Will Cesar Hernandez hear it from Philly fans after 'totally unacceptable' lack of hustle?

MIAMI — The Phillies return home to Citizens Bank Park on Monday night.

Cesar Hernandez will probably get a painfully warm Philadelphia greeting from the fans.

“Yeah, I expect,” he said.

Hernandez was not the reason that the Phillies lost two of three over the weekend in Miami. He was not the reason they lost the series finale, 3-2, on Sunday afternoon. In fact, he scored one of the team’s runs after a two-out single in the sixth inning.

But Hernandez was still a major subplot in the loss as what has been a season-long issue for this team reared its head again.

That base hit that Hernandez had in the sixth inning? It should have been a double. He thought the ball was going to be a homer so he did not run hard out of the box. By the time he realized it was going to stay in the park, it was too late to make it to second. It was an egregious mistake in a scoreless game when a base hit could have put a run on the board.

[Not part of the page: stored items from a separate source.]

-- ==== Sys2Proof/Certificates/Slice0/Obligations.lean ====
section
/-!
DEFINITION. The statements for the provers, each about the model of the AHC and each drawn from the rules of `spec/`.

`s.offer r` is the state in which the response `r` has transferred where the host holds `rsp_ready`, and is offered
where it does not (`Obligations.ResponseTransfersOrWaits` says so). Where the conclusion is an equation
`exec i s = .next …`, the state on the right is the whole frame: every field it does not name is unchanged.
-/

open Sys2Proof Sys2Proof.Machine Sys2Proof.Config

/-! ## Encoding -/

/-- Decoding and encoding agree, both ways: a word decodes to `i` exactly if it is the word of `i` (R61 to R63). -/
def Obligations.DecodeAndEncodeAgree : Prop :=
  ∀ (w : Word) (i : Instr), decode w = .ok i ↔ encode i = w

/-- The decoder rejects exactly the words that R64 calls illegal. -/
def Obligations.DecoderRejectsExactlyTheIllegalWords : Prop :=
  ∀ w : Word, (∃ e, decode w = .error e) ↔ IllegalWord w

/-- Words written out from the opcode map decode to the commands they stand for (R63). -/
def Obligations.OpcodeMapWordsDecode : Prop :=
  decode 0x00000000 = .ok .nop ∧ decode 0x10000000 = .ok .init ∧ decode 0x20000041 = .ok (.encode 65) ∧
  decode 0x30000000 = .ok .decode ∧ decode 0x400000FF = .ok (.update 255) ∧ decode 0x5000FFFF = .ok (.map 65535) ∧
  decode 0x60000000 = .ok .walk ∧ decode 0x70000005 = .ok (.csrRd 5) ∧ decode 0x800001FE = .ok (.nodeRdW 510) ∧
  decode 0x90000000 = .ok (.nodeRdS 0)

/-- The RESULT word is `(s << 10) | (new << 9) | n` (R68). -/
def Obligations.ResultWordIsTheShiftedFields : Prop :=
  ∀ (n : Nat) (new : Bool) (y : Symbol), n < 512 →
    resultWord n new y =
      (y.setWidth 32 <<< 10) ||| ((BitVec.ofBool new).setWidth 32 <<< 9) ||| BitVec.ofNat 32 n

/-! ## The control unit -/

/-- A step accepts the first word presented, in Idle and out of reset, and runs the command it decodes to (R60). -/
def Obligations.StepRunsTheDecodedCommand : Prop :=
  ∀ (s : State) (w : Word) (rest : List Word) (i : Instr),
    s.rst = false → s.phase = .idle → s.cmdQ = w :: rest → decode w = .ok i →
      step s = exec i { s with cmdQ := rest }

/-- An illegal word completes with E_ILLEGAL, value 0, and no other effect, whatever `FATAL` is (R142, R148). -/
def Obligations.IllegalWordCompletesWithEIllegal : Prop :=
  ∀ (s : State) (w : Word) (rest : List Word),
    s.rst = false → s.phase = .idle → s.cmdQ = w :: rest → IllegalWord w →
      step s = .next ({ s with cmdQ := rest }.offer ⟨.eIllegal, 0⟩)

/-- A response transfers and leaves the unit Idle where the host holds `rsp_ready`; else it stays offered in Respond,
until the host takes it (R59, R60). -/
def Obligations.ResponseTransfersOrWaits : Prop :=
  ∀ (s : State) (r : Response),
    (s.rspReady = true → s.offer r = { s with phase := .idle, rspSent := s.rspSent ++ [r] }) ∧
    (s.rspReady = false → s.offer r = { s with phase := .responding r }) ∧
    (s.rspReady = false → s.rst = false →
      (s.offer r).acceptResponse = { s with phase := .idle, rspSent := s.rspSent ++ [r] })

/-- A command accepted with both of the host's ready pins held high ends with exactly one response and the unit Idle,
or it is DECODE or WALK and waits, with no response, having taken every beat presented (R66, R155). In every state. -/
def Obligations.EveryAcceptedWordAnswersOnceOrWaits : Prop :=
  ∀ (s : State) (w : Word) (rest : List Word),
    s.rst = false → s.phase = .idle → s.cmdQ = w :: rest → s.rspReady = true → s.boutReady = true →
      ∃ t, step s = .next t ∧ t.cmdQ = rest ∧
        ((t.phase = .idle ∧ ∃ r, t.rspSent = s.rspSent ++ [r]) ∨
          (∃ upd pos, (decode w = .ok .decode ∧ upd = true ∨ decode w = .ok .walk ∧ upd = false) ∧
            t.phase = .walking upd pos ∧ t.binQ = [] ∧ t.rspSent = s.rspSent))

As it turned out, Rhys Hoskins got Hernandez off the hook with a two-run homer. Hernandez thanked Hoskins for that — twice — once at home plate and once while running out to the field in the bottom of the sixth inning.

Hernandez’ lack of hustle did not sit well with manager Gabe Kapler.

“Totally unacceptable baserunning play,” Kapler said through clenched jaw. “It was addressed on the bench. I had a conversation with Cesar after the game. He understands it's unacceptable. There's no excuse for it. We have some strong veteran leaders in the clubhouse who will address it, as well.”

One day earlier, Kapler had talked about accountability after sending Nick Pivetta to the minors. Kapler said he thought Pivetta needed to be more accountable, to “look in the mirror.”

Hernandez is not the first Phillie to come up short in the hustle department this season. Jean Segura and Maikel Franco were violators. Franco was held accountable with a benching.

Did Kapler consider removing Hernandez from the game?

“It's just an unacceptable base running play,” was Kapler’s answer to that question.

Deciding whether or not to pull Hernandez is a question complicated by the Phils’ place in the standings — they are in a playoff race and need wins — and the fact that they have a weak bench. Would it have been fair to the rest of the team to subtract the starting second baseman (and endure the dropoff in talent) from a game the team needed to win?

“I think it's really important that we bust our asses out of the batter's box,” Kapler said. “We're not sure if the ball is going to go out of the ballpark. It's really important that we give every ounce of energy on that play. Even at the expense of making a bang-bang play at second base. We need a single to score that run. Obviously, Rhys was able to bail us all out. He hit a big home run for us. But we have to find a way to get to second base on that play.”

Hernandez was contrite after the game.

“It was obviously a mistake," he said, "but the thing about this team is that we try to pick each other up. You watched the game and you saw what happened. I was obviously thankful to Rhys that he was able to pick me up there.”

Hoskins said players in the clubhouse hold each other accountable.

He added that Hernandez did not need a strong reprimand.

“Cesar doesn’t need to be talked to,” Hoskins said. “I don’t think he’s someone that doesn’t play the game the right way. He just had a little brain fart. Had a little lapse in judgment. Thank goodness it didn’t hurt us.

“I didn’t say anything to him on the field. He came up to me. That showed everybody he’s accountable. That type of player knows (he made a mistake). My bet is it doesn’t happen again.”